• _Exercise details_
Return the following from the records below: each line, word for word, starting with the line that contains "its row) and" and going on through the line that contains "open Sys2Proof.Machine", with nothing outside that range.

Saved entries
········
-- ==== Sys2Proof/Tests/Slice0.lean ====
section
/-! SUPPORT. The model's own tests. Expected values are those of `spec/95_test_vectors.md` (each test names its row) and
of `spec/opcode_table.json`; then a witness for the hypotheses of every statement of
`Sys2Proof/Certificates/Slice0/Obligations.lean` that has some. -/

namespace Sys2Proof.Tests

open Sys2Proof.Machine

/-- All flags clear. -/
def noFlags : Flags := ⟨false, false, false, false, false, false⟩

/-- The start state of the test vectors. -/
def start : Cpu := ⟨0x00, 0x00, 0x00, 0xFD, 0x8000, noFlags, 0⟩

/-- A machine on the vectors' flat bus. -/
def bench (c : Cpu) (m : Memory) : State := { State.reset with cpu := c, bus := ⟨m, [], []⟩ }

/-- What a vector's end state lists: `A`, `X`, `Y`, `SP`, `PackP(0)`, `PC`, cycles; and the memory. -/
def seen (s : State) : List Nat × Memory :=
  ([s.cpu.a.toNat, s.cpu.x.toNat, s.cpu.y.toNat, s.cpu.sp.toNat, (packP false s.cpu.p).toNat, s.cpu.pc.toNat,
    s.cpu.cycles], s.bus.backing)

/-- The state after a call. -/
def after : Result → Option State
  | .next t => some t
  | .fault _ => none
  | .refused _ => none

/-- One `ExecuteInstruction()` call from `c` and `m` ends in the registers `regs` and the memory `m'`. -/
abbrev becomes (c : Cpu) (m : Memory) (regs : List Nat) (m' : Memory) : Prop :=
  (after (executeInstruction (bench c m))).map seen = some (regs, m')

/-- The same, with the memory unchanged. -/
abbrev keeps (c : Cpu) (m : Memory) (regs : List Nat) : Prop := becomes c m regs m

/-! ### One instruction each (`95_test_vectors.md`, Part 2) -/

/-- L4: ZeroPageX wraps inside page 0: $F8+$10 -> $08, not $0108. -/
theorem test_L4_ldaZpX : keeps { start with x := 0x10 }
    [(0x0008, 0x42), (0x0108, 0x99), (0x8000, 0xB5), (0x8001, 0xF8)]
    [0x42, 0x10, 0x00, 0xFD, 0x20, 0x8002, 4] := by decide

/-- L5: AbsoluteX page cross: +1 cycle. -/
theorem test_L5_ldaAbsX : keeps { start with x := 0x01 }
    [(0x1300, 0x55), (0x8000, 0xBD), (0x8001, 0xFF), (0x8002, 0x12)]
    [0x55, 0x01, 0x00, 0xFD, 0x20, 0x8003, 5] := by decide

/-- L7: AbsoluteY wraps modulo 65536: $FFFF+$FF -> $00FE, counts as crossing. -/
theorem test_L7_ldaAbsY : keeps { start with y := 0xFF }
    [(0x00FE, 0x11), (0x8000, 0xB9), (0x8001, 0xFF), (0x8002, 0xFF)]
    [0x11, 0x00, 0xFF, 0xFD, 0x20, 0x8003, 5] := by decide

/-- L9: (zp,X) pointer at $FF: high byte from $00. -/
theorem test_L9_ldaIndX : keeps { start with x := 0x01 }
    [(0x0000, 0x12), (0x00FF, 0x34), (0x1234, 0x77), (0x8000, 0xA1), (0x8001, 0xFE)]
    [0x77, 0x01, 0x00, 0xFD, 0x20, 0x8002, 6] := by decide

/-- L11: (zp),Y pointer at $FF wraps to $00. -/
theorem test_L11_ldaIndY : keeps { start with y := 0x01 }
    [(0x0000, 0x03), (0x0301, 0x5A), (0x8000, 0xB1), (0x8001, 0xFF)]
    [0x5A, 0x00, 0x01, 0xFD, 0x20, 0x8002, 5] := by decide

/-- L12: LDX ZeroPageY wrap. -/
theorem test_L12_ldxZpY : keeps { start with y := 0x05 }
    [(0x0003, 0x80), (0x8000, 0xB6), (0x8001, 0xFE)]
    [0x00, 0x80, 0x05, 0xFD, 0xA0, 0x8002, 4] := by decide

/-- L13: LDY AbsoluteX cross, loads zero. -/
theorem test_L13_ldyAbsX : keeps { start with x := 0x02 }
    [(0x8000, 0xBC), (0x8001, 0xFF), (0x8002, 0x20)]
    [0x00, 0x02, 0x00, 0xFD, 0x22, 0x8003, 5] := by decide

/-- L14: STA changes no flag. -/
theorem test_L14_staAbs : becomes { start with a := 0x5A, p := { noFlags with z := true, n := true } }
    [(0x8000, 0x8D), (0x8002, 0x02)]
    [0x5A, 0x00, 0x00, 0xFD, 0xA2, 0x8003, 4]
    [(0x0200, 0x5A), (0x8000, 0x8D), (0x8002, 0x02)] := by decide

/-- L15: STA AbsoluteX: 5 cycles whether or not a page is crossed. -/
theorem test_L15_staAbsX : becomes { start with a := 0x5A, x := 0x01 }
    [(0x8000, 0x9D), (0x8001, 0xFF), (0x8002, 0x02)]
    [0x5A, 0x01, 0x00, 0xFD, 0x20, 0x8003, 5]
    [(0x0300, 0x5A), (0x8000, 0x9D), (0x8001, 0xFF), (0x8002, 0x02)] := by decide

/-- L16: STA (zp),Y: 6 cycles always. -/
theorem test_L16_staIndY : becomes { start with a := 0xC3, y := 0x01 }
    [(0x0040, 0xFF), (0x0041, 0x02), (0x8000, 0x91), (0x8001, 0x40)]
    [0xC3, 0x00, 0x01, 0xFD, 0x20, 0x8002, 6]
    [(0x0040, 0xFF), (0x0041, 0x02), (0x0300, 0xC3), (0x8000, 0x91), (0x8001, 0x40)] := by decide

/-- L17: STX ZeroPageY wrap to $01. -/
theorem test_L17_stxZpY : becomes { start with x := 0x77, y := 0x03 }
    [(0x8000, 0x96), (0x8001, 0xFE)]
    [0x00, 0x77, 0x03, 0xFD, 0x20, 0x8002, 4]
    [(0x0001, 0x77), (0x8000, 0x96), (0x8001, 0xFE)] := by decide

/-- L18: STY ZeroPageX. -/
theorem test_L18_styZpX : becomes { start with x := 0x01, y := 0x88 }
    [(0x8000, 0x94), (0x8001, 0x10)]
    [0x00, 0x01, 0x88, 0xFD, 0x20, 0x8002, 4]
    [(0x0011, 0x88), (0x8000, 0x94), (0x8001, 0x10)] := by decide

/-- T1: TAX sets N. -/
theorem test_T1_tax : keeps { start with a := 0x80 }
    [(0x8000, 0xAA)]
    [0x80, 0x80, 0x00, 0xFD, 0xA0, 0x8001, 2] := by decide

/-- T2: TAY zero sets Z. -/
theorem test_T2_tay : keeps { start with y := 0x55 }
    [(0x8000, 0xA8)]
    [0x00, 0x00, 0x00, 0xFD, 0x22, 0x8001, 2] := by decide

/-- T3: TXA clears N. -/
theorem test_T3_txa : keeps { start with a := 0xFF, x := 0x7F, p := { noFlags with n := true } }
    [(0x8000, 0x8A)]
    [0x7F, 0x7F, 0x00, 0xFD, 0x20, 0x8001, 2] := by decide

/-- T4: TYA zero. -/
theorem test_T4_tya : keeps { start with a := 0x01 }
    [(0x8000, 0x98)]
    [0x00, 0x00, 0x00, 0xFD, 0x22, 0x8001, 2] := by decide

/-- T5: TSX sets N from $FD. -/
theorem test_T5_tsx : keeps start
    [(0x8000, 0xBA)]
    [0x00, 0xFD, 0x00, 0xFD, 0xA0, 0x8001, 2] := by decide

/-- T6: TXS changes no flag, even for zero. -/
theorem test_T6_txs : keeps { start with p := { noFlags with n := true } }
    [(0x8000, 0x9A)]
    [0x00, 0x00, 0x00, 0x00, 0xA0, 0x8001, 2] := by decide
········
• _Your response_
/-! SUPPORT. The model's own tests. Expected values are those of `spec/95_test_vectors.md` (each test names its row) and
of `spec/opcode_table.json`; then a witness for the hypotheses of every statement of
`Sys2Proof/Certificates/Slice0/Obligations.lean` that has some. -/

namespace Sys2Proof.Tests

open Sys2Proof.Machine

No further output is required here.